Published online by Cambridge University Press: 05 June 2012
Romantic aesthetics and politics
Although it seems hopelessly abstract and vague, the term ‘German Romanticism’ has been given a definite historical meaning by generations of scholars. It denotes a loosely organized and vaguely self-conscious intellectual movement that began in Germany toward the close of the eighteenth century. It is even possible to identify specific times and places as the beginning of German Romanticism. The crucial period would be from 1797 to 1802, and the pivotal places would be Jena and Berlin. During this time, a group of writers met in the home of A. W. Schlegel in Jena, and in the literary salons of Henriette Herz and Rahel Levin in Berlin. There they held frank and free discussions about philosophy, poetry, politics and religion. The leading members of this circle were Ludwig Tieck (1773–1853), Wilhelm Heinrich Wackenroder (1773–1801), Friedrich Wilhelm Joseph Schelling (1775–1845), the brothers August Wilhelm (1767–1845) and Friedrich Schlegel (1772–1829), Ernst Daniel Schleiermacher (1767–1834), and Friedrich von Hardenberg (1772–1801), who was known by his pen name Novalis.

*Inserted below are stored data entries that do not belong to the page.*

-- ==== Sys2Proof/Machine/Diag.lean ====
section
/-! DEFINITION. Lamp and line diagnostics (R283-R306). -/
namespace Sys2Proof.Machine

/-! ### Points -/

/-- `DIAG_CTRL.MODE`: 0 OFF, 1 ACTIVE, 2 SHADOW (R299). -/
def diagMode (s : State) : Nat := regF s .diag 0x040 1 0

/-- DIAG serves the point (R283). -/
def diagServes (s : State) (i : Nat) : Bool :=
  let c := ptHalf s i
  (isLantern c || cfgKind c == kindPixel) && bit (wordAt c 0) 14 && ptServed s i

/-- A flag of FAULTS. -/
def faultSet (s : State) (i f : Nat) : Bool := bit (ptWord s i 36) f

/-- Sets or clears a flag of FAULTS. -/
def putFault (i f : Nat) (b : Bool) (s : State) : State := engPokeF .diag i 36 f f (b01 b) s

/-- An open suspicion of a flag. -/
def susOf (t : DiagPt) (f : Nat) : Option Suspicion := t.sus.find? fun u => u.flag == f

/-- Opens a suspicion. -/
def openSus (i : Nat) (u : Suspicion) (s : State) : State := putDiag i { diagPt s i with sus := (diagPt s i).sus ++ [u] } s

/-- `LF_n` (R303). -/
def lineFault (s : State) (n : Nat) : Word := reg s .diag (0x100 + 4 * n)

/-- A line fault covers the point's position, or the end of its segment (R288, R294). -/
def lineCovers (s : State) (i : Nat) : Bool :=
  let c := ptHalf s i
  let lf := lineFault s (cfgLine c)
  !cfgRadio c && bit lf 31 && decide (fld lf 10 0 < cfgPos c + max 1 (cfgCount c))

/-! ### Reports -/

/-- Writes an item to the stream; one it refuses is counted (R300). -/
def diagItem (mid : Nat) (s : State) : State :=
  let item := 6 * 2 ^ 60 + mid * 2 ^ 32 + nowSec s
  let (ok, s1) := if accepting s .evq then esPush (regF s .diag 0x040 10 8) item s else (false, s)
  if ok then s1 else raiseIrq .diag 0 (bumpReg .diag 0x05C s1)

/-- The middle bits of a point item: EVT, FBIT, CAUSE, index (R300). -/
def pointMid (evt f cause i : Nat) : Nat := evt * 2 ^ 24 + f * 2 ^ 21 + cause % 32 * 2 ^ 16 + i

/-- The middle bits of a line item: EVT, LINE, CAUSE, POS (R300). -/
def lineMid (evt n cause pos : Nat) : Nat := evt * 2 ^ 24 + n * 2 ^ 18 + cause / 8 * 2 ^ 16 + cause % 8 * 2 ^ 13 + pos * 4

/-- The recorder entry of a lasting decision, with the location of the LINE port or of CRV (R302). -/
def diagRecord (p : Page) (code mid : Nat) (s : State) : State :=
  if regB s .diag 0x040 4 then evrOffer p code (leBytes 8 (6 * 2 ^ 60 + mid * 2 ^ 32 + nowSec s)) s else s

/-- The page whose location a point's records carry. -/
def pointPage (s : State) (i : Nat) : Page :=
  if cfgRadio (ptHalf s i) then .crv else .line (Fin.ofNat 64 (cfgLine (ptHalf s i)))

/-- A point is verified (R285). -/
def diagVerify (i : Nat) (s : State) : State := putFault i 7 false (engPoke .diag i 45 (word (nowSec s)) s)

/-- A lasting decision (R285, R287, R302); a coded lantern is invalidated (R345). -/
def diagLasting (i f cause : Nat) (s : State) : State :=
  let n := fld (ptWord s i 37) 31 16
  let s1 := putFault i f true (engPokeF .diag i 37 31 16 (satInc 65535 n) s)
  let t := diagPt s1 i
  let s2 := putDiag i { t with causes := spPut (fun _ => 0) f cause t.causes, clean := t.clean &&& (255 ^^^ 2 ^ f) } s1
  let s3 := raiseIrq .diag 3 (bumpRegF .diag 0x058 31 16 s2)
  let s4 := diagRecord (pointPage s i) 0x0100 (pointMid 1 f cause i) (diagItem (pointMid 1 f cause i) s3)
  let s5 := if [0, 1, 3, 5].contains f then attrInvalidate i 3 s4 else s4
  if measFlag f then diagVerify i s5 else s5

The members of this group called themselves ‘the new school’, ‘the new sect’ and, later and more famously, ‘the romantic school’. Though their meetings were charmed, they were also short lived. Their circle suffered some severe blows with the deaths of Novalis and Wackenroder in 1801; and it disbanded when the Schlegel brothers left Jena in 1802.
German Romanticism did not, of course, disappear with the demise of this early circle. Its legacy lived on, and it eventually became one of the most influential movements in modern intellectual history.